# Exercise description
Begin at the line containing "op f, i.opcode" in the entries below and end at the line containing "(.loop f) := by"; transcribe that range exactly and nothing outside it.

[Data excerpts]
-- ==== Sys2Proof/Laws/PerInstr.lean ====
section
/-! SUPPORT. The laws stated per instruction. SylOf: the opcode of an instruction fits its ten bits, and in its slot's map it stands for that
instruction wherever the mod field is legal (R60, R68-R76, R88, R197). -/

namespace Sys2Proof.Laws

/-- What SylOf says of an instruction. -/
def SylOf.Statement (i : Instr) : Prop :=
  ∀ sl op f, i.opcode = some (sl, op) → i.fields = some f → Machine.modOk i f.mod.toNat = true → op < 2 ^ 10 ∧ sylOf sl op f = some i

theorem sylOf_intro {i : Instr} {sl : Slot} {op : Nat} {f : Fields} (ho : i.opcode = some (sl, op)) (hf : i.fields = some f)
    (hb : op < 2 ^ 10) (hd : Machine.modOk i f.mod.toNat = true → sylOf sl op f = some i) : SylOf.Statement i := by
  intro sl' op' f' ho' hf' hm
  rw [ho] at ho'; rw [hf] at hf'
  cases ho'; cases hf'
  exact ⟨hb, hd hm⟩

theorem sylOf_none {i : Instr} (ho : i.opcode = none) : SylOf.Statement i := by
  intro sl op f h
  rw [ho] at h; cases h

theorem sylLoop_loop {f : Fields} (m : Machine.modOk (.loop f) f.mod.toNat = true) : sylOf .s 0xC5 f = some (.loop f) := by
  have h : f.m 3 2 = 0 := by simp [Machine.modOk] at m; exact m.2
  simp [sylOf, sylS, sylLoop, h]

theorem sylLoop_loopSp {f : Fields} (m : Machine.modOk (.loopSp f) f.mod.toNat = true) : sylOf .s 0xC5 f = some (.loopSp f) := by
  have h : f.m 3 2 = 1 := by simp [Machine.modOk] at m; exact m.1
  simp [sylOf, sylS, sylLoop, h]

theorem sylLoop_loopSw {f : Fields} (m : Machine.modOk (.loopSw f) f.mod.toNat = true) : sylOf .s 0xC5 f = some (.loopSw f) := by
  have h : f.m 3 2 = 2 := by simp [Machine.modOk] at m; exact m.1
  simp [sylOf, sylS, sylLoop, h]

theorem sylLoop_loopTask {f : Fields} (m : Machine.modOk (.loopTask f) f.mod.toNat = true) : sylOf .s 0xC5 f = some (.loopTask f) := by
  have h : f.m 3 2 = 3 := by simp [Machine.modOk] at m; exact m.1
  simp [sylOf, sylS, sylLoop, h]

theorem sylTrace_traceOn {f : Fields} (m : Machine.modOk (.traceOn f) f.mod.toNat = true) : sylOf .x 0x38 f = some (.traceOn f) := by
  have h : f.m 0 2 = 0 := by simp [Machine.modOk] at m; simp [Fields.m, m, Machine.fld]
  simp [sylOf, sylX, sylTrace, h]

theorem sylTrace_traceOff {f : Fields} (m : Machine.modOk (.traceOff f) f.mod.toNat = true) : sylOf .x 0x38 f = some (.traceOff f) := by
  have h : f.m 0 2 = 1 := by simp [Machine.modOk] at m; simp [Fields.m, m, Machine.fld]
  simp [sylOf, sylX, sylTrace, h]

theorem sylTrace_traceMark {f : Fields} (m : Machine.modOk (.traceMark f) f.mod.toNat = true) : sylOf .x 0x38 f = some (.traceMark f) := by
  have h : f.m 0 2 = 2 := by simp [Machine.modOk] at m; simp [Fields.m, m, Machine.fld]
  simp [sylOf, sylX, sylTrace, h]

theorem sylTrace_traceArm {f : Fields} (m : Machine.modOk (.traceArm f) f.mod.toNat = true) : sylOf .x 0x38 f = some (.traceArm f) := by
  have h : f.m 0 2 = 3 := by simp [Machine.modOk] at m; simp [Fields.m, m, Machine.fld]
  simp [sylOf, sylX, sylTrace, h]

namespace SylOf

# Answer area
  ∀ sl op f, i.opcode = some (sl, op) → i.fields = some f → Machine.modOk i f.mod.toNat = true → op < 2 ^ 10 ∧ sylOf sl op f = some i

theorem sylOf_intro {i : Instr} {sl : Slot} {op : Nat} {f : Fields} (ho : i.opcode = some (sl, op)) (hf : i.fields = some f)
    (hb : op < 2 ^ 10) (hd : Machine.modOk i f.mod.toNat = true → sylOf sl op f = some i) : SylOf.Statement i := by
  intro sl' op' f' ho' hf' hm
  rw [ho] at ho'; rw [hf] at hf'
  cases ho'; cases hf'
  exact ⟨hb, hd hm⟩

theorem sylOf_none {i : Instr} (ho : i.opcode = none) : SylOf.Statement i := by
  intro sl op f h
  rw [ho] at h; cases h

theorem sylLoop_loop {f : Fields} (m : Machine.modOk (.loop f) f.mod.toNat = true) : sylOf .s 0xC5 f = some (.loop f) := by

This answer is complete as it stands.